Start of Block

-- ==== Sys2Proof/Machine/Stack.lean ====
section
/-!
DEFINITION. Push, pull and push-effective-address instructions (44_stack.md R265 to R280). R264 says
which of them wrap inside page 1 in Emulation mode and which use 16-bit stack arithmetic.
-/

namespace Sys2Proof.Machine

/-- `PushN16` and the restoration of SH that ends the instruction (R263, R271, R278 to R280). -/
def State.pushWordN (s : State) (v : Word) : State := (s.pushN16 v).fixSp

/-- PLA (R272). -/
def State.pla (s : State) : State :=
  let v := s.pulledW s.mw
  ((s.pullW s.mw).setAcc s.mw v).setNZ s.mw v

/-- PLX (R273). -/
def State.plx (s : State) : State :=
  let v := s.pulledW s.xw
  ((s.pullW s.xw).setX s.xw v).setNZ s.xw v

/-- PLY (R274). -/
def State.ply (s : State) : State :=
  let v := s.pulledW s.xw
  ((s.pullW s.xw).setY s.xw v).setNZ s.xw v

/-- PLP (R275): the pulled byte to P, normalised. -/
def State.plp (s : State) : State := s.pull8.loadP s.pulled8

/-- PLB (R276): N and Z at 8 bits. -/
def State.plb (s : State) : State :=
  State.setNZ { s.pull8 with dbr := s.pulled8 } .w8 (0x00#8 ++ s.pulled8)

/-- PLD (R277): 16 bits with 16-bit stack arithmetic, N and Z at 16 bits. -/
def State.pld (s : State) : State :=
  let v := mkWord s.pullN8.pulledN8 s.pulledN8
  (State.setNZ { s.pullN8.pullN8 with d := v } .w16 v).fixSp

/-- PEI (R279): the word in the direct page, read without page wrap, is pushed. -/
def State.pei (s : State) (off : Byte) : State :=
  let a := mkAddr 0x00 (s.dirAddr off 0)
  (s.note (s.readAccesses .read false .bank a 2)).pushWordN (s.peek16 .read .bank a)

/-- PER (R280): the address of the next instruction plus the displacement is pushed. The state is
the one after the fetch of the operand. -/
def State.per (s : State) (disp : Word) : State := s.pushWordN (s.pc + disp)

/-! ### The meanings, one for each constructor of Instr -/

/-- PHA s (48): R265, R139. -/
def execPha (s : State) : Host.Outcome State Fault Refusal :=
  .next ((s.advance 1).pushW s.mw s.c)

/-- PHX s (DA): R266, R139. -/
def execPhx (s : State) : Host.Outcome State Fault Refusal :=
  .next ((s.advance 1).pushW s.xw s.x)

/-- PHY s (5A): R267, R139. -/
def execPhy (s : State) : Host.Outcome State Fault Refusal :=
  .next ((s.advance 1).pushW s.xw s.y)

/-- PHP s (08): R268, R139. -/
def execPhp (s : State) : Host.Outcome State Fault Refusal :=
  .next ((s.advance 1).push8 s.p)

/-- PHB s (8B): R269, R139. -/
def execPhb (s : State) : Host.Outcome State Fault Refusal :=
  .next ((s.advance 1).push8 s.dbr)

/-- PHK s (4B): R270, R139. -/
def execPhk (s : State) : Host.Outcome State Fault Refusal :=
  .next ((s.advance 1).push8 s.pbr)

/-- PHD s (0B): R271, R139. -/
def execPhd (s : State) : Host.Outcome State Fault Refusal :=
  .next ((s.advance 1).pushWordN s.d)

/-- PLA s (68): R272, R139. -/
def execPla (s : State) : Host.Outcome State Fault Refusal :=
  .next ((s.advance 1).pla)

/-- PLX s (FA): R273, R139. -/
def execPlx (s : State) : Host.Outcome State Fault Refusal :=
  .next ((s.advance 1).plx)

/-- PLY s (7A): R274, R139. -/
def execPly (s : State) : Host.Outcome State Fault Refusal :=
  .next ((s.advance 1).ply)

/-- PLP s (28): R275, R139. -/
def execPlp (s : State) : Host.Outcome State Fault Refusal :=
  .next ((s.advance 1).plp)

/-- PLB s (AB): R276, R139. -/
def execPlb (s : State) : Host.Outcome State Fault Refusal :=
  .next ((s.advance 1).plb)

/-- PLD s (2B): R277, R139. -/
def execPld (s : State) : Host.Outcome State Fault Refusal :=
  .next ((s.advance 1).pld)

/-- PEA s (F4): R278, R139. -/
def execPea (v : Word) (s : State) : Host.Outcome State Fault Refusal :=
  .next ((s.advance 3).pushWordN v)

/-- PEI s (D4): R279, R139. -/
def execPei (off : Byte) (s : State) : Host.Outcome State Fault Refusal :=
  .next ((s.advance 2).pei off)

/-- PER s (62): R280, R139. -/
def execPer (disp : Word) (s : State) : Host.Outcome State Fault Refusal :=
  .next ((s.advance 3).per disp)

end Sys2Proof.Machine
end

End of Block

Work required: From the entries above, write out only the lines starting at the line that holds "def execPhd (s" and ending at the line that holds "R274, R139. -/", keeping both and matching them exactly.

Answer below:
def execPhd (s : State) : Host.Outcome State Fault Refusal :=
  .next ((s.advance 1).pushWordN s.d)

/-- PLA s (68): R272, R139. -/
def execPla (s : State) : Host.Outcome State Fault Refusal :=
  .next ((s.advance 1).pla)

/-- PLX s (FA): R273, R139. -/
def execPlx (s : State) : Host.Outcome State Fault Refusal :=
  .next ((s.advance 1).plx)

/-- PLY s (7A): R274, R139. -/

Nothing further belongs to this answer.